▶ What to produce
All lines with the word "stepAt" must be pulled from the entries below.

(Items from a dataset)
····················
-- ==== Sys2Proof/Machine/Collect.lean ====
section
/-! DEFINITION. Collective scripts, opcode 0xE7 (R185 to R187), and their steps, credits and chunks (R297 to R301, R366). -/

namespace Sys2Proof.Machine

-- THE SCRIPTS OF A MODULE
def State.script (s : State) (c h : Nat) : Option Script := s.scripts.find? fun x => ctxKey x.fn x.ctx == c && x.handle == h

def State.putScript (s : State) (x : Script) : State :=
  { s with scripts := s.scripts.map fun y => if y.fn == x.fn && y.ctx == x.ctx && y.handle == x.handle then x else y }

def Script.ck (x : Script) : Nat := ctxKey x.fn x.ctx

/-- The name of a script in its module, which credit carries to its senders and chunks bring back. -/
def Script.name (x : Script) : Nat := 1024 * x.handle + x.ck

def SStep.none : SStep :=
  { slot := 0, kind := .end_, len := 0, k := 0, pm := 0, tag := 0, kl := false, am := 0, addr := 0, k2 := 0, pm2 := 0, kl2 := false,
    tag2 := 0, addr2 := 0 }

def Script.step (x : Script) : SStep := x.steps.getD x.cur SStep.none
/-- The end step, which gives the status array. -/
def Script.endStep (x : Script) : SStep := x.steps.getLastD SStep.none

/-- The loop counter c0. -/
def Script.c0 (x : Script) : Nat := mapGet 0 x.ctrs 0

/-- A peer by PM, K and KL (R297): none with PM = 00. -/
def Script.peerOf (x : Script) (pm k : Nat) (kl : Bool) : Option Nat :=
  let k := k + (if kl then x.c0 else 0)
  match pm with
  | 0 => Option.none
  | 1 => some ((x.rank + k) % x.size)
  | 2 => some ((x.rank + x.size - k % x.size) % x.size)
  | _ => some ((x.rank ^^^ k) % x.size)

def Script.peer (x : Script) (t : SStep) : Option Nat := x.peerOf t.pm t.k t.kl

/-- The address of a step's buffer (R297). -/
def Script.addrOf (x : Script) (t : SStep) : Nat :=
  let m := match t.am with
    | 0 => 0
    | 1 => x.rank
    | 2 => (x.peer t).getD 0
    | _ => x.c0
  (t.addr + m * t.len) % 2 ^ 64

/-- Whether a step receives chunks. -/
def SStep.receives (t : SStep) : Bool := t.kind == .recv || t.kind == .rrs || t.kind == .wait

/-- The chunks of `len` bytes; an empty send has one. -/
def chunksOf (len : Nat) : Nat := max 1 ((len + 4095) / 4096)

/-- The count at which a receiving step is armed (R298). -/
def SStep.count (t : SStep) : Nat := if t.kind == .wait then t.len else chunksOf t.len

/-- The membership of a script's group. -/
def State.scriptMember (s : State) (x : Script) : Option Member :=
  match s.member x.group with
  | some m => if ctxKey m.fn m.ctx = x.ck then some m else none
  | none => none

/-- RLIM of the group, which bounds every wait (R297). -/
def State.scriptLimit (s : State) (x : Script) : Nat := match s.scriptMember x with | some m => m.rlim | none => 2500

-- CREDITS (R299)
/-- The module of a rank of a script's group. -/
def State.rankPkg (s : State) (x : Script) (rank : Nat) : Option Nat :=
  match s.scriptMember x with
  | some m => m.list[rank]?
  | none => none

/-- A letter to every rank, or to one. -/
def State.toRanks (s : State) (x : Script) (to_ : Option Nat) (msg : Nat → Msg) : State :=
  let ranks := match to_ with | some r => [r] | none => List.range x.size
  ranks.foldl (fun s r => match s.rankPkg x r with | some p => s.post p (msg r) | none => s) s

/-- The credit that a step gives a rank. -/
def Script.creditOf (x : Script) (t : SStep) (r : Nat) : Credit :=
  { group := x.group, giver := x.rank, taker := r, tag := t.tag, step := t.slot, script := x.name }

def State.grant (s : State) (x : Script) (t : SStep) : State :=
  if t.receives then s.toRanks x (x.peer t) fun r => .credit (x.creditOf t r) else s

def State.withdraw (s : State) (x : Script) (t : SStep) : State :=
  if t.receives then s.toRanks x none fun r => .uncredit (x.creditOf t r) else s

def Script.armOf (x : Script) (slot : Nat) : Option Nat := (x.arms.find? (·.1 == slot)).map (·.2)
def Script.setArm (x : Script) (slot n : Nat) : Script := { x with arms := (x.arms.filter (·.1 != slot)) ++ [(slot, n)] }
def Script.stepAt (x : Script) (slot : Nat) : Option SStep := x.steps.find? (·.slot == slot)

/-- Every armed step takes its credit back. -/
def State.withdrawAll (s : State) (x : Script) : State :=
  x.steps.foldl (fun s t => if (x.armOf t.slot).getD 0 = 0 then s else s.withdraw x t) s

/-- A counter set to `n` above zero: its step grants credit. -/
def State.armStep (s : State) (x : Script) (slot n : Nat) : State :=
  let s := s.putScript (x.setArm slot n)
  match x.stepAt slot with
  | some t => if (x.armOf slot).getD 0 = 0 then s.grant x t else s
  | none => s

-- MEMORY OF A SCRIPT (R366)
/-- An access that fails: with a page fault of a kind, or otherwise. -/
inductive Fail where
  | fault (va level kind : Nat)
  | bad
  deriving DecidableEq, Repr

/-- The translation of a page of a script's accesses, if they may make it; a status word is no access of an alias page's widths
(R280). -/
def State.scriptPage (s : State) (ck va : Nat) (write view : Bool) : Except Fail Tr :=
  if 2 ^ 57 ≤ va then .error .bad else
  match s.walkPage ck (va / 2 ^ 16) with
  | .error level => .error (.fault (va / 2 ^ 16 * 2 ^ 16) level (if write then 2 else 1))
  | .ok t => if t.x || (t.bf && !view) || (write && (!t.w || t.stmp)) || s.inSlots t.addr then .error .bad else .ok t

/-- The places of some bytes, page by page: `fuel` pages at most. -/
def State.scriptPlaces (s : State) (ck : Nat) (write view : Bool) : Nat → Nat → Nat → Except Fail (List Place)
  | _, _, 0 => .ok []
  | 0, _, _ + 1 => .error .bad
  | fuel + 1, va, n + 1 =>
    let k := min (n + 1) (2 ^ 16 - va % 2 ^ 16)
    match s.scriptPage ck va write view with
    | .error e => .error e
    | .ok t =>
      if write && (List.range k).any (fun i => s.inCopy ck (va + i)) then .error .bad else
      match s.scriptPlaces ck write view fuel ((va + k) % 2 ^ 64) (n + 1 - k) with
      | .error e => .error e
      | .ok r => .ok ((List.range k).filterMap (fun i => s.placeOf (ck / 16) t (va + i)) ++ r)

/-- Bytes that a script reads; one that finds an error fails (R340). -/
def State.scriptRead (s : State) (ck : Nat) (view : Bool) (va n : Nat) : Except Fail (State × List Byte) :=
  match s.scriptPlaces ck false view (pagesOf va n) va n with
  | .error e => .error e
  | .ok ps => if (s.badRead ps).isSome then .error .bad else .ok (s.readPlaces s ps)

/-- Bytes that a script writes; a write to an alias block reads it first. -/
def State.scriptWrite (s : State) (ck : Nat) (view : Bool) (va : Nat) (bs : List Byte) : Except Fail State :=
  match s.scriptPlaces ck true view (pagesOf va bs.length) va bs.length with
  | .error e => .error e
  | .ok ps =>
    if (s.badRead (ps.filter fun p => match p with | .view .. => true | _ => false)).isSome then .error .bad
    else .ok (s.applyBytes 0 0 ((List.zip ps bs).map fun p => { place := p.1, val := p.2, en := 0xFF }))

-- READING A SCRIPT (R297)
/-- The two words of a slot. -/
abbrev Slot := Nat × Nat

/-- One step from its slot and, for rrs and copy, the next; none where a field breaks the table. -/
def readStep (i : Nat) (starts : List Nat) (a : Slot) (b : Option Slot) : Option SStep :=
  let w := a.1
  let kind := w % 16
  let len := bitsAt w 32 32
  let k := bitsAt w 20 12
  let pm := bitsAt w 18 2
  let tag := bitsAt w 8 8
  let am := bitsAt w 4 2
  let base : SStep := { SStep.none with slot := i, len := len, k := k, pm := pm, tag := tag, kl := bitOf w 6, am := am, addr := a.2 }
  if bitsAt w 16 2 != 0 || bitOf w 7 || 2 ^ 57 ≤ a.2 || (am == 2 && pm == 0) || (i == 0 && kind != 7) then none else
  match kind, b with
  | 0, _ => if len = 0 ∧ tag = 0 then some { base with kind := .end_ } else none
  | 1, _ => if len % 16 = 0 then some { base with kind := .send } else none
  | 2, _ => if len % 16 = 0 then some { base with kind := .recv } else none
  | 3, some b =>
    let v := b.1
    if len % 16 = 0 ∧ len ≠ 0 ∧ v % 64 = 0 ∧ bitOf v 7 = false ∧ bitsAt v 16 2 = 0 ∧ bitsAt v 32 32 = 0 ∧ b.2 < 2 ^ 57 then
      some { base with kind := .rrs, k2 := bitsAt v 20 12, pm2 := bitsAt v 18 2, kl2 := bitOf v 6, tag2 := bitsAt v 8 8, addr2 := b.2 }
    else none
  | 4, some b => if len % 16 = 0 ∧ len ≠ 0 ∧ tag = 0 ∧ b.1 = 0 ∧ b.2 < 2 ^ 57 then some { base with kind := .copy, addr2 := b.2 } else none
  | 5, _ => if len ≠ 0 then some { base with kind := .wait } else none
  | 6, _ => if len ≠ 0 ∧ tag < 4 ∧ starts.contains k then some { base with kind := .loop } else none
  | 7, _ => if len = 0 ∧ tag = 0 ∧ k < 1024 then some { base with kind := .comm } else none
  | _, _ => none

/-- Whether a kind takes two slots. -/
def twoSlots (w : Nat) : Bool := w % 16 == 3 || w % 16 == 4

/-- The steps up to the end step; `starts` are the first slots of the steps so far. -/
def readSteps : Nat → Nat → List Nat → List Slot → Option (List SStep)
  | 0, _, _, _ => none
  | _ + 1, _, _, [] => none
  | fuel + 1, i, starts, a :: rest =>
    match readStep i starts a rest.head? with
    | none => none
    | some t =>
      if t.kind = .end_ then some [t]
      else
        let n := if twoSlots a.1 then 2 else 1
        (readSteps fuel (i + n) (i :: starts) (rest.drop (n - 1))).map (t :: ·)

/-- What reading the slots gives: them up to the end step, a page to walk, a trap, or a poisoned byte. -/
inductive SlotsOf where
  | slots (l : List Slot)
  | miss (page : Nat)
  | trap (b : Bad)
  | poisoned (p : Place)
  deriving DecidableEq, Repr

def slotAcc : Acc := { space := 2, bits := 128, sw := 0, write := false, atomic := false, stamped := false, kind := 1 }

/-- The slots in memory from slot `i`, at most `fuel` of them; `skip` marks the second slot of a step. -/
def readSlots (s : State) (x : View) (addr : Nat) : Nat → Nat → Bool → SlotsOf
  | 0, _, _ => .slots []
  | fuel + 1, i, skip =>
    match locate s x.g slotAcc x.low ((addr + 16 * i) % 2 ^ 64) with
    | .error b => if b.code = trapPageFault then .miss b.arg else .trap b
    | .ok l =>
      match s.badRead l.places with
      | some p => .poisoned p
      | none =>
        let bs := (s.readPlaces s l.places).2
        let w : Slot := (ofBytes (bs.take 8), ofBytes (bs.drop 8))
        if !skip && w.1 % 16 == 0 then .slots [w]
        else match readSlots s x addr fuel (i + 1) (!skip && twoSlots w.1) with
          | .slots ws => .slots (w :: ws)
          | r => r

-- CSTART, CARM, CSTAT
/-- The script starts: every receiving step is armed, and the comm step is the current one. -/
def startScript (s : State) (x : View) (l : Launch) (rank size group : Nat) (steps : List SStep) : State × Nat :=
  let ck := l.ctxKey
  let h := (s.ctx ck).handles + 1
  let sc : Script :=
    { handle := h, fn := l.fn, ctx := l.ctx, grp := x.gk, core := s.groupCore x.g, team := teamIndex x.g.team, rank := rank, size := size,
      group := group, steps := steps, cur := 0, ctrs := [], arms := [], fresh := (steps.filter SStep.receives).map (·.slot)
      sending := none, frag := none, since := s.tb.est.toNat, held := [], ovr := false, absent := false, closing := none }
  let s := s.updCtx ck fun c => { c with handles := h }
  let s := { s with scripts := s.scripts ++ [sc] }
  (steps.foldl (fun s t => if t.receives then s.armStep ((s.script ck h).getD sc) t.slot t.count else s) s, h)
····················
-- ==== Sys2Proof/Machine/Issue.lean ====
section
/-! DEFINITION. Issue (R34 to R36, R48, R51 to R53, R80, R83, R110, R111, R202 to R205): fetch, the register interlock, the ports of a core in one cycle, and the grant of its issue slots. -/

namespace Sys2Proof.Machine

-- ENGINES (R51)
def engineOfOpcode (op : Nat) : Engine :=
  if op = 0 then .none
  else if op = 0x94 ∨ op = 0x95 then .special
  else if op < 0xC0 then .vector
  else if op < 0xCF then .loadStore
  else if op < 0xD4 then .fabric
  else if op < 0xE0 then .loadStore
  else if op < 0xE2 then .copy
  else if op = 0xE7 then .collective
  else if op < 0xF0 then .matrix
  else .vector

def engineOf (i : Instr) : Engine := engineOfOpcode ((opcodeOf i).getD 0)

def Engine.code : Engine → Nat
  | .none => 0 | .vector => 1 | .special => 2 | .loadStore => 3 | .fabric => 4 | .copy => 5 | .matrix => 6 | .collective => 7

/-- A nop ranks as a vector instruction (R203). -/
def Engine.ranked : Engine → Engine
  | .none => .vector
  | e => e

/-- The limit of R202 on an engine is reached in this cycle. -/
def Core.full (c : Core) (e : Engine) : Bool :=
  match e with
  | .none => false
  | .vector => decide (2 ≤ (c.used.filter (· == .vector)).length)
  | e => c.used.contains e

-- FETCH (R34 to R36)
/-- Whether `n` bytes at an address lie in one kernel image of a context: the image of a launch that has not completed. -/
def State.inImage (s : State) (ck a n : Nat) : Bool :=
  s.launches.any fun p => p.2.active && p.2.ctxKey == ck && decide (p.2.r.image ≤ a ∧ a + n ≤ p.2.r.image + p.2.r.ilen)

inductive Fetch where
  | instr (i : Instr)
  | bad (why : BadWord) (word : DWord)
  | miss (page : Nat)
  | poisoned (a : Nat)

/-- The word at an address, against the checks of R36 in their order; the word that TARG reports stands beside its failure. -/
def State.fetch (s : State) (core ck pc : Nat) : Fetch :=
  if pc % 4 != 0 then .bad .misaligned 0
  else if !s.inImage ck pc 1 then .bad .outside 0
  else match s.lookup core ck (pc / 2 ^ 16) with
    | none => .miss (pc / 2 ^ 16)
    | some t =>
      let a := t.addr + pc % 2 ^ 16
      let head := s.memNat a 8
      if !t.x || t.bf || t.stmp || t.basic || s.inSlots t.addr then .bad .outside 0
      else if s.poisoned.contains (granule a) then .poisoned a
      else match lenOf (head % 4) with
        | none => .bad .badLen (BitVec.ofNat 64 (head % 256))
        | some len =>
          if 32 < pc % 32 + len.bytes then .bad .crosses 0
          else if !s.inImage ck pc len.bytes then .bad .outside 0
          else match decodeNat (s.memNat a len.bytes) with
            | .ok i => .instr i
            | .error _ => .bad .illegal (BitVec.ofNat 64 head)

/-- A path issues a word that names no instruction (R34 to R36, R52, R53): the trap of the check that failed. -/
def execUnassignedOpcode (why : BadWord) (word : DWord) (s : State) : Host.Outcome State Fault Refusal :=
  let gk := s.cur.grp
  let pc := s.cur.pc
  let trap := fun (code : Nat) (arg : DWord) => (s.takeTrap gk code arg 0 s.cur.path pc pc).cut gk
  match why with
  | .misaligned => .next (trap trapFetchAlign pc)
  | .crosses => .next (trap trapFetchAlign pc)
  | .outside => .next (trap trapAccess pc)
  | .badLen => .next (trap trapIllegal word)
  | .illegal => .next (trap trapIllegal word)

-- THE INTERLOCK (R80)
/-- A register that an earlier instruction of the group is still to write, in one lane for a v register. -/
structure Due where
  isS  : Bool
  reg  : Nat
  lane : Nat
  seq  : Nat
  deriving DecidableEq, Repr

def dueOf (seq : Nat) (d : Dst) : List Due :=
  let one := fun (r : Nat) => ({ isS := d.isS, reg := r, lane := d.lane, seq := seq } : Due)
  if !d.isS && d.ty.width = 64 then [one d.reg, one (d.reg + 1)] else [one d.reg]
····················
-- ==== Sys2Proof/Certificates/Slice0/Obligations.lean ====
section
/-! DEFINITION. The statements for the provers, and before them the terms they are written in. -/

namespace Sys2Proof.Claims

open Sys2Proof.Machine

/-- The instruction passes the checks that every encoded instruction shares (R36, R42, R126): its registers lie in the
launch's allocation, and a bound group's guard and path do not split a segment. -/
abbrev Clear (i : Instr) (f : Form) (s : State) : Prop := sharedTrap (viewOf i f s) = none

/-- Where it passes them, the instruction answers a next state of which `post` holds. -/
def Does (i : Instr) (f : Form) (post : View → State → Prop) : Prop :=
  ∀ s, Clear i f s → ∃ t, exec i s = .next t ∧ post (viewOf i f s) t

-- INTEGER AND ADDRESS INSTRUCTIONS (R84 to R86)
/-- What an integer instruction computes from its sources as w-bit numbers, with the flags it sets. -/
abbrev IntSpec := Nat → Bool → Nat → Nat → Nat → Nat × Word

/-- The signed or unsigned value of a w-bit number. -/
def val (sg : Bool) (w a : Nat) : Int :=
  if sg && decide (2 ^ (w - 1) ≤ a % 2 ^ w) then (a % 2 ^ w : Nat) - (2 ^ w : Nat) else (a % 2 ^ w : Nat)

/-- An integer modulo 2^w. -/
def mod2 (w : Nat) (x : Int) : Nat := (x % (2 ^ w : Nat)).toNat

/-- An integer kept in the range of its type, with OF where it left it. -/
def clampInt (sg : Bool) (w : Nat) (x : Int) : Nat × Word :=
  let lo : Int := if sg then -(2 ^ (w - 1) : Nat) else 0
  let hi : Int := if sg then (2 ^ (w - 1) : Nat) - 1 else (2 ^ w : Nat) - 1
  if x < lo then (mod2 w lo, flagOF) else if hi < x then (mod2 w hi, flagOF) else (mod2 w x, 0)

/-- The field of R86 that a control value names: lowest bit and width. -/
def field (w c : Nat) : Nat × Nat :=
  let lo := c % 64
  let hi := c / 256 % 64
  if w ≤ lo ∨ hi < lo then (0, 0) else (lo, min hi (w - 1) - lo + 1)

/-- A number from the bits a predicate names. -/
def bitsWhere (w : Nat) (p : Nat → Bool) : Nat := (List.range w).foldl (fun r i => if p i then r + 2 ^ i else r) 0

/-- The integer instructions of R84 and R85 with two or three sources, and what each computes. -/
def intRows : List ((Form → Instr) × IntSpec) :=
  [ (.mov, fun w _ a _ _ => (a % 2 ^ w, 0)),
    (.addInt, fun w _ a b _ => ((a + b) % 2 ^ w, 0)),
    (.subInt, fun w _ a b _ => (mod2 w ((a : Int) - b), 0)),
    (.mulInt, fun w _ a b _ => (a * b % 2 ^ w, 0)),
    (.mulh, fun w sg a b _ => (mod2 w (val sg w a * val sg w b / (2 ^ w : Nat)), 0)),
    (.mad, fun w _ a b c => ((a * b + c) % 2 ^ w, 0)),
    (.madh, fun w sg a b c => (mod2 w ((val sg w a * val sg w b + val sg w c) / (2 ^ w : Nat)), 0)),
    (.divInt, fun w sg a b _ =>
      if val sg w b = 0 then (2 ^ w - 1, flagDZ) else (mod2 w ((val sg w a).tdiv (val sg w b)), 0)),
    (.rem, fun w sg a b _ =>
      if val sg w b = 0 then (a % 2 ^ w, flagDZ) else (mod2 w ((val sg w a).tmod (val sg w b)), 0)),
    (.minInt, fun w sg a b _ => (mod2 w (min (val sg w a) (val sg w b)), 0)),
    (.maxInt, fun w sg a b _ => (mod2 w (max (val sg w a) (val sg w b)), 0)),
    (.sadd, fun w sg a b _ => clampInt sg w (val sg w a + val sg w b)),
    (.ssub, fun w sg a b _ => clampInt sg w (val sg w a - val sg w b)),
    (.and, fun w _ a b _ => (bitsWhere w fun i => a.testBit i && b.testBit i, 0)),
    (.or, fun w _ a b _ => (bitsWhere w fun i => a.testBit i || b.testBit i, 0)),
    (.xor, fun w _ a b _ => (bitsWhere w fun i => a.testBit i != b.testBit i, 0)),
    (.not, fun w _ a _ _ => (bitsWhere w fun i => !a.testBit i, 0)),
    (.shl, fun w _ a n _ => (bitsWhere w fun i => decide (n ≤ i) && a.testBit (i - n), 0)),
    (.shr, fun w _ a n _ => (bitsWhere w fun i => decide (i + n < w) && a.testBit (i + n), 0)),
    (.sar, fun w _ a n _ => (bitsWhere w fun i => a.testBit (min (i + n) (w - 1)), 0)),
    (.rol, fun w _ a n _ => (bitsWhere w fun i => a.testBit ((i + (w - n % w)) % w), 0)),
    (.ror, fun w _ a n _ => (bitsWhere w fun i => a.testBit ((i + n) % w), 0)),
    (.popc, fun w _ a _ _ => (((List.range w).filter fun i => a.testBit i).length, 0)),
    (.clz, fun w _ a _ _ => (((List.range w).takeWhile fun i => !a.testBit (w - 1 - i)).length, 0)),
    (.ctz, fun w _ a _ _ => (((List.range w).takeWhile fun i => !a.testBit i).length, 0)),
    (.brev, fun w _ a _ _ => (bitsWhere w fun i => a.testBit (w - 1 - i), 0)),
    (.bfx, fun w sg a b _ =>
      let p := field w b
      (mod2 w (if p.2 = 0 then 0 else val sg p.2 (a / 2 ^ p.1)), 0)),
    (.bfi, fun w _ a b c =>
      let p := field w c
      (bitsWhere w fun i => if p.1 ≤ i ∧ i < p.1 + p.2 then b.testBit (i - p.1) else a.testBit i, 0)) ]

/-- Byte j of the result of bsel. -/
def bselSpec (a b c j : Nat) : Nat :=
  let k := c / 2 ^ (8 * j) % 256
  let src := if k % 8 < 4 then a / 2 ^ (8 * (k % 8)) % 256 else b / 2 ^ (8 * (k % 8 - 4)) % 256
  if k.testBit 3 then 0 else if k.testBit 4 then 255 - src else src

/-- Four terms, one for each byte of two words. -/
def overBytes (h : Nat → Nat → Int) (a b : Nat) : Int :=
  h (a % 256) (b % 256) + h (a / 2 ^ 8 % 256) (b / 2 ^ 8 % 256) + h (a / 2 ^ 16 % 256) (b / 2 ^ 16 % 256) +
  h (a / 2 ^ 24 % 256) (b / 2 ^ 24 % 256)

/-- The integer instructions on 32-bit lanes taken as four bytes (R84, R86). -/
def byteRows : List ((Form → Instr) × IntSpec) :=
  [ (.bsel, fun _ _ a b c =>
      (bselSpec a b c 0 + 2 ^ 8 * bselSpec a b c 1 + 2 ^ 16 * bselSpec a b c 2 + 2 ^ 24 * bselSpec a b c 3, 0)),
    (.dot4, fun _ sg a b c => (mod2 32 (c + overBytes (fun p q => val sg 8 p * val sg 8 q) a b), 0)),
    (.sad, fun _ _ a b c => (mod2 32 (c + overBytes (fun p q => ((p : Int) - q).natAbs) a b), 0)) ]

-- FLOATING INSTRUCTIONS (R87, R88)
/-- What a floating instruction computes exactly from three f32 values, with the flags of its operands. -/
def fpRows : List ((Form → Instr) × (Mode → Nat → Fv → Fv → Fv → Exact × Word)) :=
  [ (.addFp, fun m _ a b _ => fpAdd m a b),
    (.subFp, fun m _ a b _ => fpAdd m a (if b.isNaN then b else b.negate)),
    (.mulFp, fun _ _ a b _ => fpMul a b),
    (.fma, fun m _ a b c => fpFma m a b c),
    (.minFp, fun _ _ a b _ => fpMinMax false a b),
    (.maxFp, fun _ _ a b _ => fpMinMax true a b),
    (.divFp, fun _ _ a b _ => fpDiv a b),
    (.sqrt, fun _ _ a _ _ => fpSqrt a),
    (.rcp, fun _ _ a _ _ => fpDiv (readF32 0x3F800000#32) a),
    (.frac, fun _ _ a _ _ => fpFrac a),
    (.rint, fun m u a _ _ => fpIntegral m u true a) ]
····················
▶ Answer to this problem
def Script.stepAt (x : Script) (slot : Nat) : Option SStep := x.steps.find? (·.slot == slot)
  match x.stepAt slot with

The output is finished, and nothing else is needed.